Are Placebo-Controlled, Relapse Prevention Trials in Schizophrenia Research Still Necessary or Ethical?

Author Affiliations
  • 1Department of Psychiatry, New York–Presbyterian Hospital, New York
  • 2Department of Psychiatry, Columbia University Medical Center, New York, New York
  • 3New York State Psychiatric Institute, New York
JAMA Psychiatry. 2019;76(7):673-674. doi:10.1001/jamapsychiatry.2019.0275

Randomized, placebo-controlled trials have been the gold standard for evaluating the safety and efficacy of new psychotropic drugs for more than half a century. Although the US Food and Drug Administration (FDA) does not require placebo-controlled trial data to approve new drugs or marketing indications, they have become the industry stand4ard for psychotropic drug development.

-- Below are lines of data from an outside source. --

/-- R234, R408: a tile domain takes the stage of the sluice that the governor has reached, where it has not taken it yet (log 73, DEDUCED). -/
def State.govDom (s : State) (d : Nat) : State :=
  let q := s.domAt d
  if q.sluice = s.gov.sluice then s else
  let s := s.setDom d { q with sluice := s.gov.sluice }
  each s (((domCols d).flatMap tilesOfCol).filter fun t => decide ((s.tileAt t).govTop ≠ 0)) fun s t => s.govTile t

/-- R234: after the image's sections: gov never exceeds rate; the image's value is what the governor halves, and rate where the image gives none
(log 73, DEDUCED). -/
def State.govInit (s : State) (t : TileId) : State :=
  let v := fld (s.tr t 0x170C) 6 0
  let rate := fld (s.tr t 0x1708) 6 0
  let s := s.govDom (domTile t)
  (s.setTile t { s.tileAt t with govTop := BitVec.ofNat 7 (if 1 ≤ v ∧ v ≤ rate then v else rate) }).govTile t

/-- R62, R428: after its sections: a seed of 0 is drawn by chitin, the generator loads, and the weevil runs. A weevil that stands FAILED does not
restart at a reload of its domain (`whole` false), but at a partition reset (R430). -/
def State.startTile (s : State) (t : TileId) (whole : Bool) : State :=
  let s := s.govInit t
  let v : W64 := s.tr t 0x1F04 ++ s.tr t 0x1F00
  let seed := if v = 0 then BitVec.ofNat 64 (s.draw (0x100000 + t.toNat)) else v
  let tl := s.tileAt t
  s.setTile t { tl.loadGen seed with
    wv := if tl.wv = .failed ∧ !whole then .failed else if fld (s.tr t 0x1E60) 15 0 = 0 then .off else .run, wvParity := false, wvCanaryMiss := false, wvRegion := 0, wvIndex := 0, wvSlot := 0,
    wvSub := 0, wvIn := false, wvDone := false, wvCanaryFixed := false }

/-- R16, R33: what a partition's window holds of the image's parameters. -/
def State.initPart (s : State) (p : PartId) (g : PartCfg) : State :=
  (s.clearImg (.part p) (partBase p)).setReg (partBase p + 0x300) (g.group.setWidth 32)

/-- R399: a timer compare, which stands in the always-on domain. -/
def timerCsr (k : Nat) : Bool := decide (k % 4096 = 0x7C5) || decide (k % 4096 = 0x7C6)

/-- R16, R354: a colony's registers that the image writes, and its controller and memories, before its sections are applied. A reload of its
domain (`whole` false) leaves the timer compare as it stands (R399). -/
def State.initCol (s : State) (c : ColId) (whole : Bool) : State :=
  let b := colBase c; let k := c.toNat
  let s : State := { s with
    regs := dropIf (fun a => decide (b + 0x18000 ≤ a) && decide (a < b + 0x1C000)) s.regs,
    cmem := dropIf (fun a => decide (k * 98304 ≤ a) && decide (a < k * 98304 + 98304)) s.cmem,
    csrs := dropIf (fun a => decide (k * 4096 ≤ a) && decide (a < k * 4096 + 4096) && (whole || !timerCsr a)) s.csrs }
  let s := (s.setCtl (coreOfCol c) { timerFired := !whole && (s.ctlAt (coreOfCol c)).timerFired }).clearImg (.colpwr c) (b + 0x1C000)
  each s (tilesOfCol c) fun s t => s.clearImg (.obs t) (obsBase t)

/-- R354, R16: a core leaves reset at its reset vector. The image format names no field for the vector or for the CSRs with reset "img",
so the values that the image gives them are free, and the same at every release until another image is loaded (log 44, DESIGN CHOICE). A halt
request of the Debug Module halts it before its first instruction (R457). -/
def State.releaseCore (s : State) (c : CoreId) : State :=
  let k := 0x200000 + 4 * c.val
  let img := fun i => Config.free s.chitin.imgDraw (k + i)
  let pc : W32 := BitVec.ofNat 32 (img 2) &&& 0xFFFFFFFE
  let req := (s.coreAt c).haltReq
  let s := (s.setCsr c 0x7C0 (BitVec.ofNat 32 (img 0) &&& 0xFFFFFFF0)).setCsr c 0x7C1 (BitVec.ofNat 32 (img 1 % 16))
  let s := if req then (s.setCsr c 0x7B0 (setFld (setFld (s.csr c 0x7B0) 8 6 3) 1 0 3)).setCsr c 0x7B1 pc else s
  s.setCore c { inReset := false, pc := pc, halted := req, haltReq := req }

/-- R379, R392 step 5, R407: the image's part of colonies `cols` of partition `p`: all of the partition's own sections too where
`whole` holds. -/
def State.applyPart (s : State) (m : Image) (p : PartId) (g : PartCfg) (cols : List ColId) (whole : Bool) : State :=
  let s := if whole then s.initPart p g else s
  let s := each s cols fun s c => s.initCol c whole
  let tiles := cols.flatMap tilesOfCol
  let s := each s tiles fun s t => s.initTile t g
  let s := each s m.sections fun s x => s.applySection (fun c => cols.contains c) (fun q => whole && decide (q = p)) x
  each s tiles fun s t => s.startTile t whole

Placebos are controversial. The FDA guidelines state “when a new treatment is tested for a condition for which no effective treatment is known, there is usually no ethical problem with a study comparing the new treatment to placebo.”1 However, “in cases where an available treatment is known to prevent serious harm, such as death or irreversible morbidity, it is generally inappropriate to use a placebo control.”1(p15) When new antipsychotics are developed for schizophrenia, it can be debated which guideline applies.